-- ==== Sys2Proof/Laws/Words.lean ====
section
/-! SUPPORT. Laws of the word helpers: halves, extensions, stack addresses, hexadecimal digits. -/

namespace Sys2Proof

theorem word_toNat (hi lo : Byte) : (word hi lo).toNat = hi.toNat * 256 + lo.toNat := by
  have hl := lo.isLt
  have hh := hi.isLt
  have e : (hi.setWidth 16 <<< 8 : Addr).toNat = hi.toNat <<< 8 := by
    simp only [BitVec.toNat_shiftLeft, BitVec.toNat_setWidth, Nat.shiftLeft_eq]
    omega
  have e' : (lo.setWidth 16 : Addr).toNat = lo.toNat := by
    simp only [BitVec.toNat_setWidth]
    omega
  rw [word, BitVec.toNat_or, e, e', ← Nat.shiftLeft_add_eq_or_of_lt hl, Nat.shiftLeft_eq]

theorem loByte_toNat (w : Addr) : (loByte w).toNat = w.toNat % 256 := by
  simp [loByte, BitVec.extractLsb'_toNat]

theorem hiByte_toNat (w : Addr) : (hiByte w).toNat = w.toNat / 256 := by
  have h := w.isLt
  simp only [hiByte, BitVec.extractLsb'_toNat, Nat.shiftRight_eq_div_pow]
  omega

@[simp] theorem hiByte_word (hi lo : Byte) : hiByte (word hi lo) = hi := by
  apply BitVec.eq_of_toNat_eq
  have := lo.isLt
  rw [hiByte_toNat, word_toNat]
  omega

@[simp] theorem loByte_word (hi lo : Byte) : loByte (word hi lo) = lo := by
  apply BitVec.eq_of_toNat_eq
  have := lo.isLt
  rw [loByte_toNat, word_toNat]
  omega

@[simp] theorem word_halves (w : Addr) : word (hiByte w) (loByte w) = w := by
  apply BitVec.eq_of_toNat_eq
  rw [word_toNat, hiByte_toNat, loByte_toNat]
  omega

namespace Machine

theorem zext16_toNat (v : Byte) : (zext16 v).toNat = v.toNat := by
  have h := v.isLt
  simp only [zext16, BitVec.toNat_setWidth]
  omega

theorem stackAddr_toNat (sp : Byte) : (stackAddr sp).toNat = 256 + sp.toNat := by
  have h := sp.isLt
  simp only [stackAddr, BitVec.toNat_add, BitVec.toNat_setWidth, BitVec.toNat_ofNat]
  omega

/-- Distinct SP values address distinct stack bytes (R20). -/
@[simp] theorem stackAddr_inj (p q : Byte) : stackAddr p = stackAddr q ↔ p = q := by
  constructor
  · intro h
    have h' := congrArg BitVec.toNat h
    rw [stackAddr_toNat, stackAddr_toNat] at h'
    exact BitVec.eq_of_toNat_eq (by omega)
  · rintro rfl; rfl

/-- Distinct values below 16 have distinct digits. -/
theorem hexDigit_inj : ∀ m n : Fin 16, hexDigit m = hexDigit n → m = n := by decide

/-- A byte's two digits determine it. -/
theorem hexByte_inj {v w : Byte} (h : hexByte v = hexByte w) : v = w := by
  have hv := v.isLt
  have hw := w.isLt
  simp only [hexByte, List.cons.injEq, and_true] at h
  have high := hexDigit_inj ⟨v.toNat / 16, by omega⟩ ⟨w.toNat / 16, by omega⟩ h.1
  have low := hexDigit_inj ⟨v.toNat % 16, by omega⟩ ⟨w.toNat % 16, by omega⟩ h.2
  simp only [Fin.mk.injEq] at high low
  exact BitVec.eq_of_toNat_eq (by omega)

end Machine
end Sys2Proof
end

# # # #

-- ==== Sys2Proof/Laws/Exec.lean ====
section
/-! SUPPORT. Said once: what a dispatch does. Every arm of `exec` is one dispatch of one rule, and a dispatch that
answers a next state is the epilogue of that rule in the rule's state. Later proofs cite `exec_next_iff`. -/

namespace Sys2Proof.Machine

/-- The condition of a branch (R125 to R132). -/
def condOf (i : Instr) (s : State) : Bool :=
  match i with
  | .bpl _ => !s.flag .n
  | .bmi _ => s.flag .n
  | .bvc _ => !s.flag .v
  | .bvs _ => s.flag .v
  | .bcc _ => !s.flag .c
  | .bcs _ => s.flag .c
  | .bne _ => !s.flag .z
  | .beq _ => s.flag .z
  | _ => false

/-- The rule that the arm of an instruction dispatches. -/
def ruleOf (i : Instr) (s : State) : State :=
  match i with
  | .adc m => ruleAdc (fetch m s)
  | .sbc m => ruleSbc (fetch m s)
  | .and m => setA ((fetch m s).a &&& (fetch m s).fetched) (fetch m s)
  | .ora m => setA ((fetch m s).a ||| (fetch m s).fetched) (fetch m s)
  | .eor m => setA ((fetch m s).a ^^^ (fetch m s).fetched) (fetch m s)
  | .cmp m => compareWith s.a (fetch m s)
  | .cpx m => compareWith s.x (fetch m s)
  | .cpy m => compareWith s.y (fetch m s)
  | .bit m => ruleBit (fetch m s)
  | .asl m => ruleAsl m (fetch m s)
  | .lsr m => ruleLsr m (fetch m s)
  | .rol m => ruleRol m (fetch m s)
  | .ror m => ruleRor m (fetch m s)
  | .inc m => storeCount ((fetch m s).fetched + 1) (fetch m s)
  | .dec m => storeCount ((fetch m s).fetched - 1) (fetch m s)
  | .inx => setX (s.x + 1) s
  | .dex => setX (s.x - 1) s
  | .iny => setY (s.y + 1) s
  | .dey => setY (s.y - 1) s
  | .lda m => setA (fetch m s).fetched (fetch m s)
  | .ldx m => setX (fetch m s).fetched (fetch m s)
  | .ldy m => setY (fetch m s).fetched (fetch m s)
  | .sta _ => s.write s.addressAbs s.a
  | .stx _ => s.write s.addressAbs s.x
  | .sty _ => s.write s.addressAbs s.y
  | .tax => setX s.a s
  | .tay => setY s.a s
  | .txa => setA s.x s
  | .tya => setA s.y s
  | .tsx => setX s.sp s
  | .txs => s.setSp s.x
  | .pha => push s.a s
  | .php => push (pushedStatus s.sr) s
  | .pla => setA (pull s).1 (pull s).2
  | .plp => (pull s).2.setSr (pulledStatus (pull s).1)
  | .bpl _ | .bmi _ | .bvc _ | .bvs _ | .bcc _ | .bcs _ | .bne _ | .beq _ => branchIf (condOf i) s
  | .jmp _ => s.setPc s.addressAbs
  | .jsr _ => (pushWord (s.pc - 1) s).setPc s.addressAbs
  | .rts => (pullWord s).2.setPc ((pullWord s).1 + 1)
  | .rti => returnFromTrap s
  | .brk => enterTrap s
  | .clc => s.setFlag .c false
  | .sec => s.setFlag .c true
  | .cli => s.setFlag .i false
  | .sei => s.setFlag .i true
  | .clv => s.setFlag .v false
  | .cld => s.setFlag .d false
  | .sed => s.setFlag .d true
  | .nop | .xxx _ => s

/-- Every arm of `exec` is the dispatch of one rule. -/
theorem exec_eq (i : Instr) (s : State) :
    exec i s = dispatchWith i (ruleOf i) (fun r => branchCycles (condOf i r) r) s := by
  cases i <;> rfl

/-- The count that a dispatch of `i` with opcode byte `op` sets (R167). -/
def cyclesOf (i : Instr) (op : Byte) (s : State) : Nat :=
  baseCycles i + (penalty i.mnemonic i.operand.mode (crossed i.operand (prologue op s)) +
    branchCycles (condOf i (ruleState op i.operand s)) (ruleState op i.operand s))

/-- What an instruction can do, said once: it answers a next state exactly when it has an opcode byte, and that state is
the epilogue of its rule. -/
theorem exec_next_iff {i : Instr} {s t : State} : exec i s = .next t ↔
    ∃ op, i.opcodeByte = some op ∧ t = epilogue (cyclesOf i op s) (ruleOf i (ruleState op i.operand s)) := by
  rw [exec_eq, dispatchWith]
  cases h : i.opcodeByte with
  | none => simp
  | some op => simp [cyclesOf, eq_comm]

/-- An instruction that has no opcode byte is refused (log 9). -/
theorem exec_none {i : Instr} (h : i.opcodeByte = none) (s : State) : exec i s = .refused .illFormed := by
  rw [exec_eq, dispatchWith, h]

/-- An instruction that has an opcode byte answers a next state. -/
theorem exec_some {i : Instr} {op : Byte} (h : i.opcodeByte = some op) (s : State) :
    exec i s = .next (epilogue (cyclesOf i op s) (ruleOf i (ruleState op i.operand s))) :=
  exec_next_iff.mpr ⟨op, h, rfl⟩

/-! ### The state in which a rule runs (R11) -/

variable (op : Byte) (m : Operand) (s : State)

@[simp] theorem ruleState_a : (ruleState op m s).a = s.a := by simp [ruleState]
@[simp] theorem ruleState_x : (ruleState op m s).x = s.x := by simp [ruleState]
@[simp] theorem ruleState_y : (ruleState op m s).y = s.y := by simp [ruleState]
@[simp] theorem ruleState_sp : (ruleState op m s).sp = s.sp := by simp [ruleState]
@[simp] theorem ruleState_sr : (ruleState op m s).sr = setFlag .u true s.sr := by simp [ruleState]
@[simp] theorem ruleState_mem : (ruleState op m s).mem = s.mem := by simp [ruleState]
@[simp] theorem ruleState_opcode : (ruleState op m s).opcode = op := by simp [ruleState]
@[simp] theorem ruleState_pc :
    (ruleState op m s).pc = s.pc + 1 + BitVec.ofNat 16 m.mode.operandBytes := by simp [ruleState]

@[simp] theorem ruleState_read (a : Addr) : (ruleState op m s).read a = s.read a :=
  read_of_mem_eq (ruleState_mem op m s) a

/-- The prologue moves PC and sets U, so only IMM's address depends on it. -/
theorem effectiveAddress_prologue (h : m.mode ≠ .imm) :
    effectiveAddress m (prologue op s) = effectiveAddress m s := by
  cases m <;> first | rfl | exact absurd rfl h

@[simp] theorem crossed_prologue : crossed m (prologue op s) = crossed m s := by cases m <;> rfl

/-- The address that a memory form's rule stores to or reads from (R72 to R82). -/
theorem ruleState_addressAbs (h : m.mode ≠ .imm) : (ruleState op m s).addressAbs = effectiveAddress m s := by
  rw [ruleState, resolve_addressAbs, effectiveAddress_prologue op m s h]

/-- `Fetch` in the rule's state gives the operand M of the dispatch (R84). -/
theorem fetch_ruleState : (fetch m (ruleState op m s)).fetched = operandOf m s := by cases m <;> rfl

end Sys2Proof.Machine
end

# # # #

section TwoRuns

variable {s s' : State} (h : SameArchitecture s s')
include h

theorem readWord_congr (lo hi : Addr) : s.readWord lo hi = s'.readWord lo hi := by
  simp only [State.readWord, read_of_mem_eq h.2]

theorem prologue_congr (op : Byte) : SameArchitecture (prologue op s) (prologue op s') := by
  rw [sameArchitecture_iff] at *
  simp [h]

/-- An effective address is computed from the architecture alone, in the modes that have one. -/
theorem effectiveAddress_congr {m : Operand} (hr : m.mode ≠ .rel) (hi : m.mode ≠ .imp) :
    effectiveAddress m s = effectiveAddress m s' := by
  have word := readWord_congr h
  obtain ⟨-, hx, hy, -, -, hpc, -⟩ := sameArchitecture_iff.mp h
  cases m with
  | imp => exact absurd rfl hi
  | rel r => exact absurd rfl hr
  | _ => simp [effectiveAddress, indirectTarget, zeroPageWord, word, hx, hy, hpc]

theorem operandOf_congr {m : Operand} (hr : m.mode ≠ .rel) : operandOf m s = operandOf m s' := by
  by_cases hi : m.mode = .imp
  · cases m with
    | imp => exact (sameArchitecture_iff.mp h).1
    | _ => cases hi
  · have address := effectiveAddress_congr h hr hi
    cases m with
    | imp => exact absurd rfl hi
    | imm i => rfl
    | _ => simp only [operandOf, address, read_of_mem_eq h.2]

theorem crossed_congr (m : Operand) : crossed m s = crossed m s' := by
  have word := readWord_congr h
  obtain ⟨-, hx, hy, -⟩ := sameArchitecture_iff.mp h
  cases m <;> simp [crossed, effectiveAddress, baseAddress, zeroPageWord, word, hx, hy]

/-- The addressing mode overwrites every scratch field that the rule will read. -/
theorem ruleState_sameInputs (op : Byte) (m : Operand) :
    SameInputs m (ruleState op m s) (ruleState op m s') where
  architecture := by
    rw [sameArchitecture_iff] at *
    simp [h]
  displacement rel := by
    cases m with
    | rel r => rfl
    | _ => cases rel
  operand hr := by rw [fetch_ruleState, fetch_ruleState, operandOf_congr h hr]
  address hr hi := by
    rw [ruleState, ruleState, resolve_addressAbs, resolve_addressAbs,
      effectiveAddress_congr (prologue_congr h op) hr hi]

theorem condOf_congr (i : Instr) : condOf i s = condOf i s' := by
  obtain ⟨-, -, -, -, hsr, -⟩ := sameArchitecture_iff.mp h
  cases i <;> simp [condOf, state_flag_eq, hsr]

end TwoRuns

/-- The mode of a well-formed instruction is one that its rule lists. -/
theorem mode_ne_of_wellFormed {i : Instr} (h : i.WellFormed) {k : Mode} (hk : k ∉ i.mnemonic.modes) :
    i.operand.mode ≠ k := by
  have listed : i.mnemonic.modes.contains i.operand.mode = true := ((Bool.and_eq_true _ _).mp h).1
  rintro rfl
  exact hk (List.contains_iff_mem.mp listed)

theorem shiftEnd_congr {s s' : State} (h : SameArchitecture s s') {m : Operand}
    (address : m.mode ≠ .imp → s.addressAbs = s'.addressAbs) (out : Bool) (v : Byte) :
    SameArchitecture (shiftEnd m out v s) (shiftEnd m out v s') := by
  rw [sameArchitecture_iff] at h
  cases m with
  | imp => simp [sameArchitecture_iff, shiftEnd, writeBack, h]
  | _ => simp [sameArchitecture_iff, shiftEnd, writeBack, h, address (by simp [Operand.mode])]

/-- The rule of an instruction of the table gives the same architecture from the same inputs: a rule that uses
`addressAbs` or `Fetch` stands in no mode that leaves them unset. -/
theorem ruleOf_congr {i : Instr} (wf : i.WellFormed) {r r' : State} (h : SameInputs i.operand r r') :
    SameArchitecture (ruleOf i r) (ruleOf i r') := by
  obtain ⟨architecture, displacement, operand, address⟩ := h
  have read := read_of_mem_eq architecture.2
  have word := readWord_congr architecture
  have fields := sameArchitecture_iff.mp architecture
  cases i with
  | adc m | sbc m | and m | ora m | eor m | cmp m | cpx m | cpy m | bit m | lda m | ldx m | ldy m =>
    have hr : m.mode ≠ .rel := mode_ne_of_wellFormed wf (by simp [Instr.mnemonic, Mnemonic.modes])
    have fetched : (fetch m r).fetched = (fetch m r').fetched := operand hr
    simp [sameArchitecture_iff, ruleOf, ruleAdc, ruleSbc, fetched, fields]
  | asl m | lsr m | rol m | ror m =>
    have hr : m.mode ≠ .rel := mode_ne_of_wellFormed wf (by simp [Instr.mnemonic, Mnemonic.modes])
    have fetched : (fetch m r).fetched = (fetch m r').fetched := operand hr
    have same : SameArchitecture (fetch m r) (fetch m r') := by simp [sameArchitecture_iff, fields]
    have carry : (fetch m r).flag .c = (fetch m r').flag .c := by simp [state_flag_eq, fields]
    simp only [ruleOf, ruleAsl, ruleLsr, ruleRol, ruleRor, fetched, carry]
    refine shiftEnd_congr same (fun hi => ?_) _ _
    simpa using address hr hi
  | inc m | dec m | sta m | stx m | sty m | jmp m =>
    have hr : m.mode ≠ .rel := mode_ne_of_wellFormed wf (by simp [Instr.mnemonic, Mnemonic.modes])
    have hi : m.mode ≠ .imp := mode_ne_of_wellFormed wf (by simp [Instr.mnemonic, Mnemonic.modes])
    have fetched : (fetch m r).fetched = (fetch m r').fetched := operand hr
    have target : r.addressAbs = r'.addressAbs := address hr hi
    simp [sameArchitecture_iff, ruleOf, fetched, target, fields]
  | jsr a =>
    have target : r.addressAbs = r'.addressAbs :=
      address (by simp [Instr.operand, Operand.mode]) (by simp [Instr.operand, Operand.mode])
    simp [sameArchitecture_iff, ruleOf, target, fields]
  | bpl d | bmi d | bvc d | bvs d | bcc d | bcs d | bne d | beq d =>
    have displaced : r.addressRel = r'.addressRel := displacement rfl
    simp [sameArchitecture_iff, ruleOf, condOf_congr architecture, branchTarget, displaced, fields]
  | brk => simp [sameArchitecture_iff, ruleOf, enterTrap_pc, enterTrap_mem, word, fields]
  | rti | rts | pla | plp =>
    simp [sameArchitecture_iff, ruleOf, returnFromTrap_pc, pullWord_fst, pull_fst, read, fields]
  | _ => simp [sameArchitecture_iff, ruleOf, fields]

# # # #

- WORK ITEM -
Write out, from the lines above, only those from the line with "s).a &&& (fetch m s).fetched) (fetch m s)" to the line with "ruleLsr m (fetch m s)", exactly as given, including the first and the last.

- ANSWER TO THIS EXERCISE -
  | .and m => setA ((fetch m s).a &&& (fetch m s).fetched) (fetch m s)
  | .ora m => setA ((fetch m s).a ||| (fetch m s).fetched) (fetch m s)
  | .eor m => setA ((fetch m s).a ^^^ (fetch m s).fetched) (fetch m s)
  | .cmp m => compareWith s.a (fetch m s)
  | .cpx m => compareWith s.x (fetch m s)
  | .cpy m => compareWith s.y (fetch m s)
  | .bit m => ruleBit (fetch m s)
  | .asl m => ruleAsl m (fetch m s)
  | .lsr m => ruleLsr m (fetch m s)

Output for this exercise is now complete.